I would suggest you contact Swift who were resolving this issue for customers by adding more insulation. I think their may have even been a recall by Swift for this issue.

Stewart


----------



## SwiftGroup (Jun 27, 2007)

jdc, 
I am sorry to hear about the problems it does sound like condensation in the pod. If you want to email me your details and a contact number I will ask for someone from our customer services team to contact you to discuss this early next week, alternatively you can contact your dealer if you prefer.

Andy

[email protected]


----------



## stewartwebr (May 27, 2005)

SwiftGroup said:


> jdc,
> I am sorry to hear about the problems it does sound like condensation in the pod. If you want to email me your details and a contact number I will ask for someone from our customer services team to contact you to discuss this early next week, alternatively you can contact your dealer if you prefer.
> 
> Andy
> ...


Good to see Swift are on the ball as usual


----------



## pete4x4 (Dec 20, 2006)

Amazing!! we have just had a weekend away in our 2008 Sundance 630L and moving the vehicle off the blocks, deluge of water from speakers! Took speakers out just to get rid of the water and everything up there is soaked.
I assumed it was condensation as there is hardly any insulation up there and it never rose above freezing.

Will be talking to dealer shortly and thanks for easing my mind slightly!

Pete


----------



## SwiftGroup (Jun 27, 2007)

Pete,
I am sorry to hear this it does sound like its condensation in the pod unfortunately.

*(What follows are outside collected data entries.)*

/-- What the 128K-class part leaves of a file whose size matches its paging byte (R257 to R259). -/
theorem loadSna128_ok (v : SnaVariant) (f : List Byte) (s : State) (hv : v ≠ .s48) (hlen : f.length = v.size)
   (hsz : v = .s128a ∨ v = .s2A3a ↔ (fileByte f 49181).extractLsb' 0 3 ≠ 2 ∧ (fileByte f 49181).extractLsb' 0 3 ≠ 5) :
   ∃ m, loadSna128 v f s = .ok { s with regs := { s.regs with pc := le16 f 49179 }, latches := sna128Latches s.arch s.latches (fileByte f 49181) (fileByte f 49182), mem := m } ∧
    (∀ (u : State), u.mem = m → u.ramEpoch = s.ramEpoch → u.rom0Any = s.rom0Any → u.romOf = s.romOf →
      let cur := (fileByte f 49181).extractLsb' 0 3
      ∀ o, o < 0x4000 →
        u.readPage (.ram cur) o = fileByte f (32795 + o) ∧
        (cur ≠ 5 → u.readPage (.ram 5) o = fileByte f (27 + o)) ∧
        (cur ≠ 2 → u.readPage (.ram 2) o = fileByte f (16411 + o)) ∧
        (∀ b k, (remainingBanks cur)[k]? = some b → u.readPage (.ram b) o = fileByte f (49183 + 16384 * k + o)) ∧
        (∀ r, u.readPage (.rom r) o = s.readPage (.rom r) o)) := by
  have hl2 := remainingBanks_length ((fileByte f 49181).extractLsb' 0 3)
  generalize hcur : (fileByte f 49181).extractLsb' 0 3 = cur at hsz hl2
  have hf0 : 131103 ≤ f.length := by rw [hlen]; cases v <;> first | exact absurd rfl hv | decide
  obtain ⟨x, hx⟩ : ∃ x, x = s.loadThree f 27 := ⟨_, rfl⟩
  have hxf : x = { s with mem := x.mem } := by rw [hx]; exact s.loadThree_frame f 27
  have htail : (if v.hasTrailer then f.length - 18 else f.length) = 49183 + 16384 * (remainingBanks cur).length := by
    rw [hl2, hlen]
    by_cases h : cur = 2 ∨ cur = 5
    · rw [if_pos h]
      have : ¬(v = .s128a ∨ v = .s2A3a) := by rw [hsz]; tauto
      cases v with
      | s48 => exact absurd rfl hv
      | s128a => exact absurd (.inl rfl) this
      | s2A3a => exact absurd (.inr rfl) this
      | s128b => rfl
      | s2A3b => rfl
    · rw [if_neg h]
      have : (v = .s128a ∨ v = .s2A3a) := by rw [hsz]; tauto
      rcases this with rfl | rfl <;> rfl
  have hrem : 49183 + 16384 * (remainingBanks cur).length ≤ f.length := by
    rw [← htail]; split <;> omega
  let s2 : State := { s with regs := { s.regs with pc := le16 f 49179 }, latches := sna128Latches s.arch s.latches (fileByte f 49181) (fileByte f 49182), mem := x.mem }
  let s3 : State := if cur = 0 then s2 else s2.loadPage (.ram cur) (s2.pageBytes (.ram 0))
  have hopen : loadSna128 v f s = .ok (loadBanks f (remainingBanks cur) 49183 s3) := by
    unfold loadSna128
    extract_lets a1 r0 a2 c a3 te
    have e1 : a1 = x := hx.symm
    have e2 : a2 = s2 := by
      simp only [a2, r0, s2, ← e1]; rfl
    have e3 : c = cur := by
      show a2.latches.bankLatch = cur
      rw [e2]; exact hcur
    have e4 : a3 = s3 := by
      show (if c = 0 then a2 else a2.loadPage (.ram c) (a2.pageBytes (.ram 0))) = _
      rw [e2, e3]
    have e5 : te = 49183 + 16384 * (remainingBanks c).length := by rw [e3]; exact htail
    rw [if_pos e5, e4, e3]
  have hs3f : s3 = { s2 with mem := s3.mem } := by
    by_cases hc : cur = 0
    · simp only [s3, if_pos hc]
    · simp only [s3, if_neg hc]; rfl
  refine ⟨(loadBanks f (remainingBanks cur) 49183 s3).mem, ?_, ?_⟩
  · rw [hopen, loadBanks_frame, hs3f]
  · intro u hm he ha hr _ o ho
    obtain ⟨b1, b2⟩ := readPage_loadBanks f (remainingBanks_nodup cur) 49183 s3 hrem ho
    have hu : ∀ q, u.readPage q o = (loadBanks f (remainingBanks cur) 49183 s3).readPage q o := by
      intro q
      refine State.readPage_congr hm ?_ ?_ ?_ q o
      · rw [he, loadBanks_frame, hs3f]
      · rw [ha, loadBanks_frame, hs3f]
      · rw [hr, loadBanks_frame, hs3f]
    have hs2 : ∀ q, s2.readPage q o = if q = .ram 5 then fileByte f (27 + o)
      else if q = .ram 2 then fileByte f (27 + 16384 + o)
      else if q = .ram 0 then fileByte f (27 + 32768 + o)
      else s.readPage q o := by
      intro q
      rw [← State.readPage_loadThree s f 27 (by omega) q ho]
      refine State.readPage_congr (s := s.loadThree f 27) (t := s2) ?_ rfl rfl rfl q o
      show x.mem = _
      rw [hx]
    have hs3cur : s3.readPage (.ram cur) o = fileByte f (32795 + o) := by
      by_cases hc : cur = 0
      · simp only [s3, if_pos hc, hs2, hc]; rfl
      · simp only [s3, if_neg hc]
        rw [State.readPage_loadPage_self _ (by simp; omega) ho]
        simp only [State.pageBytes, List.getElem_map, List.getElem_range, hs2]
        rfl
    have hs3ne : ∀ q, q ≠ .ram cur → s3.readPage q o = s2.readPage q o := by
      intro q hq
      by_cases hc : cur = 0
      · simp only [s3, if_pos hc]
      · simp only [s3, if_neg hc]; exact State.readPage_loadPage_ne _ _ ho hq
    refine ⟨?_, ?_, ?_, ?_, ?_⟩
    · rw [hu, b2 _ (fun b hb e => by injection e with e; exact (mem_remainingBanks.1 hb).2.2 e.symm), hs3cur]
    · intro h5
      rw [hu, b2 _ (fun b hb e => by injection e with e; exact (mem_remainingBanks.1 hb).2.1 e.symm), hs3ne _ (by simpa using Ne.symm h5), hs2]; rfl
    · intro h5
      rw [hu, b2 _ (fun b hb e => by injection e with e; exact (mem_remainingBanks.1 hb).1 e.symm), hs3ne _ (by simpa using Ne.symm h5), hs2]; rfl
    · intro b k hk
      rw [hu, b1 k b hk]
    · intro r
      rw [hu, b2 _ (fun b hb e => by cases e), hs3ne _ (by simp), hs2]; rfl

/-- The bytes of one Z80 memory block: length, page id, data (R289). -/
def z80BlockBytes (b : Word × Byte × List Byte) : List Byte := loByte b.1 :: hiByte b.1 :: b.2.1 :: b.2.2

/-- The page a Z80 memory block stands for (R289). -/
def z80BlockPage (b : Word × Byte × List Byte) : List Byte := if b.1 = 0xFFFF then b.2.2 else decompress b.2.2 16384

theorem wordOf_bytes (v : Word) : wordOf (hiByte v) (loByte v) = v := by
  refine BitVec.eq_of_getLsbD_eq fun i hi => ?_
  simp only [wordOf, hiByte, loByte, BitVec.getLsbD_append, BitVec.getLsbD_extractLsb']
  by_cases h : i < 8
  · simp [h]
  · simp only [h, if_false, Nat.add_sub_cancel' (Nat.le_of_not_lt h), decide_eq_true (show i - 8 < 8 by omega),
      Bool.true_and]

theorem loByte_wordOf (hi lo : Byte) : loByte (wordOf hi lo) = lo := by
  refine BitVec.eq_of_getLsbD_eq fun i h => ?_
  simp only [loByte, wordOf, BitVec.getLsbD_extractLsb', BitVec.getLsbD_append]
  simp [h]

theorem hiByte_wordOf (hi lo : Byte) : hiByte (wordOf hi lo) = hi := by
  refine BitVec.eq_of_getLsbD_eq fun i h => ?_
  simp only [hiByte, wordOf, BitVec.getLsbD_extractLsb', BitVec.getLsbD_append]
  simp [h]

/-- Whole blocks load one after the other (R289, R290). -/
theorem loadZ80Blocks_whole (bs : List (Word × Byte × List Byte)) (fuel : Nat) (s : State) (hf : bs.length ≤ fuel)
    (hb : ∀ b ∈ bs, b.2.2.length = blockDataLen b.1 ∧ (z80BlockPage b).length = 16384) :
    loadZ80Blocks fuel (bs.flatMap z80BlockBytes) s =
      .ok (bs.foldl (fun t b => loadZ80Page b.2.1 (z80BlockPage b) t) s) := by
  induction bs generalizing fuel s with
  | nil => cases fuel <;> rfl
  | cons b bs ih =>
    obtain ⟨len, id, data⟩ := b
    obtain ⟨hd, hp⟩ := hb _ List.mem_cons_self
    cases fuel with
    | zero => simp at hf
    | succ n =>
      have hl : le16 (loByte len :: hiByte len :: id :: (data ++ bs.flatMap z80BlockBytes)) 0 = len := wordOf_bytes len
      have hi : fileByte (loByte len :: hiByte len :: id :: (data ++ bs.flatMap z80BlockBytes)) 2 = id := rfl
      simp only at hd hp
      have hs : slice (loByte len :: hiByte len :: id :: (data ++ bs.flatMap z80BlockBytes)) 3 (blockDataLen len) = data := by
        simp only [slice, List.drop_succ_cons, List.drop_zero, ← hd, List.take_left]
      have hr : (loByte len :: hiByte len :: id :: (data ++ bs.flatMap z80BlockBytes)).drop (3 + blockDataLen len) =
          bs.flatMap z80BlockBytes := by
        rw [Nat.add_comm, ← hd]; simp only [List.drop_succ_cons, List.drop_left]
      have e : List.flatMap z80BlockBytes ((len, id, data) :: bs) =
          loByte len :: hiByte len :: id :: (data ++ bs.flatMap z80BlockBytes) := by
        simp [z80BlockBytes]
      have hlen : ¬(loByte len :: hiByte len :: id :: (data ++ bs.flatMap z80BlockBytes)).length < 3 := by simp
      have hlen2 : ¬(loByte len :: hiByte len :: id :: (data ++ bs.flatMap z80BlockBytes)).length - 3 < blockDataLen len := by
        rw [← hd]; simp
      have hblk : loadZ80Block len id data s = .ok (loadZ80Page id (z80BlockPage (len, id, data)) s) := by
        have hp' : (if len = 0xFFFF then data else decompress data 16384).length = 16384 := hp
        simp only [loadZ80Block]; rw [if_pos hp']; rfl
      rw [e]
      simp only [loadZ80Blocks, hl, hi, hs, hr]
      rw [if_neg (by simp), if_neg hlen, if_neg hlen2, hblk]
      exact ih n _ (by simpa using hf) fun c hc => hb c (List.mem_cons_of_mem _ hc)

/-- The rest of a file is a sequence of whole blocks, or its load ends `truncated` (R289). -/
theorem loadZ80Blocks_truncated (fuel : Nat) (rest : List Byte) (s : State) (hf : rest.length ≤ fuel) :
    (∃ bs : List (Word × Byte × List Byte), rest = bs.flatMap z80BlockBytes ∧
      ∀ b ∈ bs, b.2.2.length = blockDataLen b.1 ∧ (z80BlockPage b).length = 16384) ∨
    ∃ u, loadZ80Blocks fuel rest s = .error (.truncated, u) := by
  induction fuel generalizing rest s with
  | zero => exact .inl ⟨[], List.length_eq_zero_iff.1 (Nat.le_zero.1 hf), fun _ h => absurd h List.not_mem_nil⟩
  | succ n ih =>
    rcases rest with _ | ⟨lo, _ | ⟨hi, _ | ⟨id, data⟩⟩⟩
    · exact .inl ⟨[], rfl, fun _ h => absurd h List.not_mem_nil⟩
    · exact .inr ⟨s, rfl⟩
    · exact .inr ⟨s, rfl⟩
    · have e : loadZ80Blocks (n + 1) (lo :: hi :: id :: data) s =
          if data.length < blockDataLen (wordOf hi lo) then .error (.truncated, s)
          else
            match loadZ80Block (wordOf hi lo) id (data.take (blockDataLen (wordOf hi lo))) s with
            | .error e => .error e
            | .ok s1 => loadZ80Blocks n (data.drop (blockDataLen (wordOf hi lo))) s1 := by
        simp only [loadZ80Blocks, slice, List.drop_succ_cons, List.drop_zero, Nat.add_comm 3]
        rfl
      rw [e]
      split
      · exact .inr ⟨s, rfl⟩
      · next hl =>
        simp only [loadZ80Block]
        by_cases hp : (z80BlockPage (wordOf hi lo, id, data.take (blockDataLen (wordOf hi lo)))).length = 16384
        · have hp' := hp
          simp only [z80BlockPage] at hp'
          rw [if_pos hp']
          rcases ih (data.drop (blockDataLen (wordOf hi lo))) _ (by simp at hf ⊢; omega) with ⟨bs, h1, h2⟩ | h
          · refine .inl ⟨(wordOf hi lo, id, data.take (blockDataLen (wordOf hi lo))) :: bs, ?_, fun b hb => ?_⟩
            · rw [List.flatMap_cons, ← h1]
              simp only [z80BlockBytes, loByte_wordOf, hiByte_wordOf, List.cons_append, List.take_append_drop]
            · rcases List.mem_cons.1 hb with rfl | hb
              · exact ⟨by simp only [List.length_take]; omega, hp⟩
              · exact h2 b hb
          · exact .inr h
        · simp only [z80BlockPage] at hp
          rw [if_neg hp]; exact .inr ⟨s, rfl⟩
/-- Blocks change memory and nothing else (R290). -/
theorem z80Pages_frame (bs : List (Word × Byte × List Byte)) (s : State) :
    bs.foldl (fun t b => loadZ80Page b.2.1 (z80BlockPage b) t) s =
      { s with mem := (bs.foldl (fun t b => loadZ80Page b.2.1 (z80BlockPage b) t) s).mem } := by
  induction bs generalizing s with
  | nil => rfl
  | cons b bs ih =>
    rw [List.foldl_cons, ih]
    simp only [loadZ80Page]
    split <;> rfl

If you want I can get someone from our customer services team to call you next week if you wish to talk you through the problem and the fix. If so please email me a contact number and your details I will arrange this [email protected]

Regards
Andy


----------



## pete4x4 (Dec 20, 2006)

Andy,
Thanks for the offer, email on its way.

Pete


----------



## jdc (Jun 18, 2008)

I would like to record my appreciation for this forum and the very helpful and positive support from other members and the customer services team at Swift. I am content that I am well on the way to resolving the problems I have with the condensation and also the faulty generator


----------